The storm's having a big impact in many places. When the storm first rolled in, it came with a punch. Almost immediately, 4,000 residents lost power in Layton, Pleasant View, Ogden, West Valley and Salt Lake.

Storm continues to pound the Wasatch Front

Also, right as the storm came in, five F-16s were trying to land at Hill Air Force Base. But the snow was so thick they were diverted to the Salt Lake City airport. The pilots waited the storm out while the runways were cleared on base and it was safe to head back.

It was a wet, cold stop for truckers headed up Parley's Canyon, with drivers chaining up to make it up the mountain.

Truck Driver Navi said, "It's my first winter on this truck and I'm totally stuck with these chains. It's the first winter I'm driving."

Storm continues to pound the Wasatch Front

But once folks made it safely to their destinations, the snow wasn't that bad.

"But it's Christmasy, it's nice and white, it looks gorgeous!" Lori Williams said.

Power is back on for most residents, but there are still some pockets of outages.

Drivers faced snowy freeways and slick roads in Parley's Canyon this morning. Waitresses at Chick's Cafe in Heber faced a morning rush. "As soon as it started snowing, construction workers, guys, just piling in because they can't get any work done in the snow," said waitress Lana Bingham.

Storm continues to pound the Wasatch Front

And those workers came hungry. "They all get hot chocolate and coffee, lots of chicken friend steak breakfasts, anything to keep them warm, basically," Bingham said.

Wally Nyburg is the guy behind the counter making those breakfasts. Between frying scones and grilling hamburgers, he doesn't notice the winter temperatures near his grill. He says, "I'm used to it. I hardly break a sweat any more."

Motorists heading to Park City had to deal with whiteout conditions near Parley's Summit. Slushy roads caused major slowing, especially coming down the mountain.

As we approach the big holidays, more people will go to Park City. The Park City Police Department prepares every year for people who have never driven in snow before.

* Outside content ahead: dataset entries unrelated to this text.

-- ==== Sys2Proof/Machine/ZoneCommands.lean ====
section
/-! DEFINITION. Zone timers, sequencers, amplifier faults and ambient samples (chapters 7 to 9). -/

namespace Sys2Proof.Machine

/-- WAKE_TIMER_EXPIRY (R134). -/
def execWakeTimerExpiry (zone : LocalZone) (s : State) : Result := act (wakeExpiry zone) s

/-- STEP_TIMER_EXPIRY (R150). -/
def execStepTimerExpiry (zone : LocalZone) (s : State) : Result := act (stepExpiry zone) s

/-- PATTERN_COMPLETION (R134, R154). -/
def execPatternCompletion (zone : LocalZone) (s : State) : Result := act (takeCompletion zone) s

/-- ELAPSED_SECOND_TICK (R136). -/
def execElapsedSecondTick (zone : LocalZone) (s : State) : Result := act (elapsedTick zone) s

/-- HANG_TIMER_EXPIRY (R137). -/
def execHangTimerExpiry (zone : LocalZone) (s : State) : Result := act (hangExpiry zone) s

/-- The level at an amplifier-fault input (log 17). -/
def setFaultPin (z : LocalZone) (on : Bool) (s : State) : State :=
  onPins (fun p => { p with ampFault := p.ampFault.set z on }) s

/-- The ZC acts on the amplifier-fault inputs, and the LVU takes samples, from a good load on (R125, R142, R158). -/
def zonesServed (p : Phase) : Bool :=
  match p with
  | .listening | .running => true
  | .loading | .halted => false

/-- A change of an amplifier-fault input to active. -/
def faultBecomesActive (z : LocalZone) (before : Bool) (s : State) : State :=
  if zonesServed s.phase && !before then faultActive z s else s

/-- A change of an amplifier-fault input to inactive. -/
def faultBecomesInactive (z : LocalZone) (before : Bool) (s : State) : State :=
  if zonesServed s.phase && before then faultInactive z s else s

/-- AMP_FAULT_ACTIVE (R142): the pin's level is kept also where no block acts on it (log 17). -/
def execAmpFaultActive (zone : LocalZone) (s : State) : Result :=
  act (faultBecomesActive zone (s.pins.ampFault.get zone)) (setFaultPin zone true s)

/-- AMP_FAULT_INACTIVE (R143). -/
def execAmpFaultInactive (zone : LocalZone) (s : State) : Result :=
  act (faultBecomesInactive zone (s.pins.ampFault.get zone)) (setFaultPin zone false s)

/-- A sample at the LVU: taken in an in-service zone (R158). -/
def sampleArrives (z : LocalZone) (code : Byte) (s : State) : State :=
  if zonesServed s.phase && (zoneOf s z).cfg.inService then takeSample z code s else s

/-- AMBIENT_SAMPLE (R158 to R168). -/
def execAmbientSample (zone : LocalZone) (code : Byte) (s : State) : Result := act (sampleArrives zone code) s

end Sys2Proof.Machine
end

Capt. Rich Ryan, with the Park City Police Department, says, "One of the things that we have is a lot of visitors and tourists at this time of year, especially with Christmas, so they're not really involved in the learning curve. If we see violations, we'll stop and advise them what they're doing wrong and give them some counseling and education on what they need to do right."

Ryan recommends you drive defensively in the snow. He says, "It's really a matter of slowing down and being cautious when you drive and knowing it's going to take you a little longer to get somewhere."

With the snow come new avalanche warnings. There is now high avalanche danger for the majority of the mountains in northern and central Utah.

As always, if you're going into the backcountry go prepared with shovels, beacons and probe. And check conditions before you head out.